-- ==== Sys2Proof/Machine/ScanNet.lean ====
section
/-!
DEFINITION. Machine/ScanNet.lean: scans over several crews: SNET, CSEND, CRECV (R209 to R218), the die's scan network
(R53), and the carry channel between dies and packages (R366 to R372).
-/
namespace Sys2Proof.Machine

/-! ### Aggregates as data -/

/-- One channel of an aggregate of W tiles. -/
def aggChan (kind : Nat) (x : Sp 32) (ch : Nat) : ChanElem :=
  let tile (t : Nat) : List Nat := (spBlock x (8192 * t + 64 * ch) 64).map fun y => y.toNat
  { b := tile 0, a := (List.range (aggW kind - 1)).map fun k => tile (k + 1), fl := 0 }

/-- An aggregate from its channels. -/
def aggOf (kind : Nat) (f : Nat → ChanElem) : Sp 32 :=
  (List.range 128).foldl (fun x ch =>
    let e := f ch
    (List.range (aggW kind)).foldl (fun x t =>
      let l := if t = 0 then e.b else e.a.getD (t - 1) []
      spPut x (8192 * t + 64 * ch) (l.map fun y => BitVec.ofNat 32 y)) x) []

/-- combine of two aggregates, the earlier first; an identity is bypassed, in either order (R53). -/
def aggCombine (kind : Nat) (x y : Option (Sp 32)) : Option (Sp 32) :=
  match x, y with
  | none, z => z
  | z, none => z
  | some p, some q => some (aggOf kind fun ch => combineChan kind (aggChan kind p ch) (aggChan kind q ch))

/-- Up-sweep aggregate of the dyadic block of 2^n chunks from `i`; `leaf` is none for an identity (R53). -/
def upSweep (kind : Nat) (leaf : Nat → Option (Sp 32)) (i : Nat) : Nat → Option (Sp 32)
  | 0 => leaf i
  | n + 1 => aggCombine kind (upSweep kind leaf i n) (upSweep kind leaf (i + 2 ^ n) n)

/-- The dyadic blocks of `[0, j)` from the most significant digit of j down, below 2^n: start and log2. -/
def dyadics (j : Nat) : Nat → List (Nat × Nat)
  | 0 => []
  | n + 1 =>
    (if j.testBit n then [(j / 2 ^ (n + 1) * 2 ^ (n + 1), n)] else []) ++ dyadics j n

/-- A dyadic block of a list; one that holds identities only has no aggregate. -/
structure Block where
  start : Nat
  log2 : Nat
  agg : Option (Sp 32)
deriving DecidableEq, Repr

/-- Merges equal-sized siblings at the end of a list of blocks, the left one first (R214). -/
def mergeUp (kind : Nat) : Nat → List Block → List Block
  | 0, l => l
  | fuel + 1, l =>
    match l.reverse with
    | y :: x :: rest =>
      if x.log2 = y.log2 ∧ x.start % 2 ^ (x.log2 + 1) = 0 then
        mergeUp kind fuel (rest.reverse ++ [{ x with log2 := x.log2 + 1, agg := aggCombine kind x.agg y.agg }])
      else l
    | _ => l

/-- The dyadic blocks of `[0, s)` with the aggregates that an incoming list gives them. -/
def incomingBlocks (s : Nat) (inc : List CarryEntry) : List Block :=
  (dyadics s 32).map fun b =>
    { start := b.1, log2 := b.2
      agg := (inc.find? fun e => decide (e.start = b.1) && decide (e.log2 = b.2)).map fun e => e.agg }

/-! ### Where a group stands -/

/-- Ranks of an instance whose home is a die. -/
def dieRanks (s : State) (l : Launch) (inst die : Nat) : List Nat :=
  (localRanks l inst).filter fun r => decide (homeDie s l.id r = some die)

/-- Members of a group, G; 0 where the launch has no scan group. -/
def groupSize (l : Launch) : Nat := match l.scanl with | some v => levelUnit l v | none => 0

/-- Whether a later die of this package holds a chunk of the instance. -/
def laterHere (s : State) (l : Launch) (inst die : Nat) : Bool :=
  (localRanks l inst).any fun r => match homeDie s l.id r with | some d => decide (die < d) | none => false

/-- Whether a later package holds a chunk of the instance. -/
def laterAway (l : Launch) (inst : Nat) : Bool :=
  match (localRanks l inst).getLast? with
  | some r => decide (r % max (groupSize l) 1 + 1 < groupSize l)
  | none => false

/-- The link by which lists leave a die towards the later dies of a group: to the next die, or through the exit port of
the partition (R367). -/
def exitLink (s : State) (l : Launch) (inst die : Nat) : Option Nat :=
  if laterHere s l inst die then some die
  else if laterAway l inst then
    match carryPorts s l with
    | none => none
    | some (_, o) => if (if o = 2 then 3 else 7) = die then some (7 + o) else some die
  else none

> Exercise prompt
Search the material above for lines containing the string "leaf", then pull them out.

> Written answer
/-- Up-sweep aggregate of the dyadic block of 2^n chunks from `i`; `leaf` is none for an identity (R53). -/
def upSweep (kind : Nat) (leaf : Nat → Option (Sp 32)) (i : Nat) : Nat → Option (Sp 32)
  | 0 => leaf i
  | n + 1 => aggCombine kind (upSweep kind leaf i n) (upSweep kind leaf (i + 2 ^ n) n)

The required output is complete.